Русско-польские отношения и балтийский вопрос в конце XVI — начале XVII в. — страница 24 из 39

.

Еще осенью 1599 г. политика восточного соседа не вызывала в этой среде серьезных опасений. Правда, в королевской инструкции от 20 ноября, предназначенной для рассылки на предсеймовые сеймики, затрагивался вопрос об отношениях с Россией, но сделано это было в самой общей форме. Король обращал внимание шляхты на то, что срок перемирия, заключенного с Россией, скоро истекает, и предлагал поэтому обсудить, какой путь решения спорных вопросов следует предпочесть в будущем: готовиться ли к войне или к мирным переговорам. Эта общая формула не содержала, как видим, ни оценки состояния отношений между Россией и Речью Посполитой в данный момент, ни определения задач, осуществления которых, по мнению короля, должна была бы в сложившейся международной ситуации добиваться в России польско-литовская дипломатия. В той же инструкции он сообщал шляхте, что не видит в данный момент открытой опасности Речи Посполитой со стороны России[375].

Вскоре, однако, в настроениях Сигизмунда и его советников произошел резкий перелом. О происшедших переменах дает представление недатированная приписка к основному тексту инструкции, сделанная, видимо, где-то в декабре, перед самой рассылкой документа на сеймики.

В этой приписке король сообщал, что, по имеющимся у него сведениям, царь вступил в союз с герцогом Карлом; царь охотно пропустил через свою территорию в Эстонию шведские войска и снабдил их продовольствием, в то время как приверженцы Сигизмунда, бежавшие из Финляндии в Россию, брошены в тюрьму. Одновременно, указывалось в инструкции, царь строит на пограничье новые замки, укрепляет старые и принимает меры к увеличению своей армии. Эти и другие подобные факты, заключал король, показывают, что царь не заботится о соблюдении перемирия с Речью Посполитой и намерен начать против нее войну.
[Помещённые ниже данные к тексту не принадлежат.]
-- ==== Sys2Proof/Machine/Checkpoint.lean ====
section
/-! DEFINITION. Machine/Checkpoint.lean: the checkpoint commands, the CHECKPOINT packets, captures and restores (R426 to
R444). -/

namespace Sys2Proof.Machine

/-! ## Shards and manifests (R426 to R428) -/

/-- A shard: Hold or virtual, address, bytes. -/
abbrev Shard := Bool × Nat × Nat

/-- A shard table entry within R426. -/
def shardOf (b : List Byte) : Option Shard :=
  let hold := fieldAt b 0 8 / 2 ^ 63 == 1
  let a := fieldAt b 0 8 % 2 ^ 63
  let n := fieldAt b 8 8
  if a % frameBytes = 0 ∧ a < (if hold then 2 ^ 32 else 2 ^ 48) ∧ n % frameBytes = 0 ∧ frameBytes ≤ n ∧ n ≤ 2 ^ 36 then
    some (hold, a, n)
  else none

/-- No two shards overlap. -/
def shardsApart : List Shard → Bool
  | [] => true
  | s :: rest => rest.all (fun x => x.1 != s.1 || decide (s.2.1 + s.2.2 ≤ x.2.1) || decide (x.2.1 + x.2.2 ≤ s.2.1))
      && shardsApart rest

/-- Every entry of a table of `n`, or none. -/
def shardsOf (b : List Byte) (n : Nat) : Option (List Shard) :=
  (List.range n).foldr (fun i acc =>
    match shardOf ((b.drop (16 * i)).take 16), acc with
    | some s, some ss => some (s :: ss)
    | _, _ => none) (some [])

def shardBytes (ss : List Shard) : Nat := (ss.map (·.2.2)).sum

/-- A shard is mapped: Hold banks of the tenancy's extents, or frames of its own. -/
def Module.shardMapped (m : Module) (ten : Nat) (s : Shard) : Bool × Module :=
  if s.1 then
    (match m.holdRange ten s.2.1 s.2.2 false with
      | .ok _ => true
      | .error _ => false, m)
  else
    match m.translateAll .ckp ten false (piecesOf s.2.1 s.2.2) with
    | (.error _, m) => (false, m)
    | (.ok ls, m) => (ls.all (fun l =>
        match l.1 with
        | .host _ => false
        | .dram pa => (tagBase (m.tag (pa / frameBytes))).isNone), m)

def Module.shardsMapped (m : Module) (ten : Nat) : List Shard → Bool × Module
  | [] => (true, m)
  | s :: ss =>
    match m.shardMapped ten s with
    | (false, m) => (false, m)
    | (true, m) => m.shardsMapped ten ss

/-- Read a shard. -/
def Module.readShard (m : Module) (ten : Nat) (s : Shard) : Except Fail (List Byte) × Module :=
  if s.1 then m.readHold .ckp ten s.2.1 s.2.2 else m.readVA .ckp ten s.2.1 s.2.2

/-- Read every shard; the first failure ends it. -/
def Module.readShards (m : Module) (ten : Nat) : List Shard → Except Fail (List (List Byte)) × Module
  | [] => (.ok [], m)
  | s :: ss =>
    match m.readShard ten s with
    | (.error e, m) => (.error e, m)
    | (.ok b, m) =>
      match m.readShards ten ss with
      | (.error e, m) => (.error e, m)
      | (.ok bs, m) => (.ok (b :: bs), m)

/-- The frames that hold the virtual shards. -/
def Module.shardFrames (m : Module) (ten : Nat) (ss : List Shard) : List Nat :=
  (ss.filter (fun s => !s.1)).flatMap (fun s => (piecesOf s.2.1 s.2.2).filterMap (fun p =>
    match m.walk ten p.1 false with
    | .ok (.dram pa) => some (pa / frameBytes)
    | _ => none))

/-- The entries of a manifest (R427). -/
def manifestEntries (ss : List Shard) (datas : List (List Byte)) : List Byte :=
  (List.range ss.length).flatMap (fun i =>
    let s := ss.getD i (false, 0, 0)
    leBytes 8 (s.2.1 + (if s.1 then 2 ^ 63 else 0)) ++ leBytes 8 s.2.2 ++ sha256 (datas.getD i []))

/-- A manifest (R427). -/
def Module.manifest (m : Module) (t : Ten) (c : Capture) (gen : Nat) (step : Word64) (datas : List (List Byte)) : List Byte :=
  let version := ((m.wrec t.val).map (fun w => (w.version (step + 1)).toNat)).getD 0
  let head := leBytes 4 0x33504B43 ++ [0, 3] ++ leBytes 2 c.shards.length ++ leBytes 8 gen ++ leBytes 8 (2 ^ 64 - 1 - gen)
    ++ leBytes 8 step.toNat ++ leBytes 3 ((m.jobOf t.val).getD 0) ++ [byteOf t.val] ++ leBytes 2 (m.positionOf t.val)
    ++ leBytes 2 version ++ leBytes 8 (m.fld Fld.RTC_SECONDS_SECONDS) ++ leBytes 8 (shardBytes c.shards)
    ++ leBytes 2 c.routeId ++ List.replicate 6 0
  let entries := manifestEntries c.shards datas
  head ++ sha256 (head ++ entries) ++ List.replicate 32 0 ++ entries

def mf.shards (b : List Byte) : Nat := fieldAt b 6 2
def mf.gen (b : List Byte) : Nat := fieldAt b 8 8
def mf.step (b : List Byte) : Nat := fieldAt b 24 8
def mf.module (b : List Byte) : Nat := bitsAt (fieldAt b 36 2) 0 13
def mf.version (b : List Byte) : Nat := fieldAt b 38 2
/-- Bytes of a manifest. -/
def mf.size (b : List Byte) : Nat := 128 + 48 * mf.shards b
def mf.entry (b : List Byte) (i : Nat) : List Byte := (b.drop (128 + 48 * i)).take 48

/-- MAGIC, MINOR, MAJOR and the number of shards match R427. -/
def mf.known (b : List Byte) : Bool :=
  fieldAt b 0 4 == 0x33504B43 && fieldAt b 4 1 == 0 && fieldAt b 5 1 == 3 && decide (1 ≤ mf.shards b) && decide (mf.shards b ≤ 1024)

/-- GENERATION_N is the complement of GENERATION (R11). -/
def mf.paired (b : List Byte) : Bool := fieldAt b 16 8 == 2 ^ 64 - 1 - mf.gen b

/-- DIGEST verifies over the header and the entries, all of which are present. -/
def mf.digestOk (b : List Byte) : Bool :=
  decide (mf.size b ≤ b.length)
    && (b.drop 64).take 32 == sha256 (b.take 64 ++ (b.drop 128).take (48 * mf.shards b))

/-- Every field of a manifest but the shards' own contents. -/
def mf.ok (b : List Byte) : Bool := mf.known b && mf.paired b && mf.digestOk b

/-- The shards that a manifest lists. -/
def mf.list (b : List Byte) : Option (List Shard) := shardsOf ((List.range (mf.shards b)).flatMap (fun i => (mf.entry b i).take 16)) (mf.shards b)

/-- BYTES of each shard. -/
def mf.sizes (b : List Byte) : List Nat := (List.range (mf.shards b)).map (fun i => fieldAt (mf.entry b i) 8 8)

/-- Offset of shard `i` in a slot image (R428). -/
def shardOffset (sizes : List Nat) (i : Nat) : Nat := frameBytes + (sizes.take i).sum

/-- Cut a run of bytes into packets of up to 4,096 bytes: offset and bytes. -/
def cutPackets (bs : List Byte) : List (Nat × List Byte) :=
  (List.range ((bs.length + 4095) / 4096)).map (fun k => (4096 * k, (bs.drop (4096 * k)).take 4096))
Поэтому король призывал шляхту тщательно обдумать создавшееся положение, так как часто жестоко ошибаются те, кто полагается на «трактаты», а союз между Россией и Швецией угрожает Речи Посполитой не только потерей «Инфлянт», которые были завоеваны с таким огромным трудом, но и ставит под удар Великое княжество[376].

В королевском окружении, таким образом, к концу 1599 г. произошел решительный пересмотр взглядов на международную ситуацию в Восточной Европе, и прежняя беспечная уверенность уступила место тревожному беспокойству[377]. Заседавший в декабре 1599 г. сеймик Великого княжества поспешно «ухвалил» налоги на оборону на случай возобновления войны с Россией[378].

В другом районе, непосредственно граничившем с русскими землями, в Тартуском округе польской Прибалтики в начале 1600 г. началась настоящая паника. Русским купцам был запрещен въезд в Тарту. Население округи, ожидая «приходу Густава королевича с великою силою», стало поспешно съезжаться в город, чтобы «сесть в осаду»[379].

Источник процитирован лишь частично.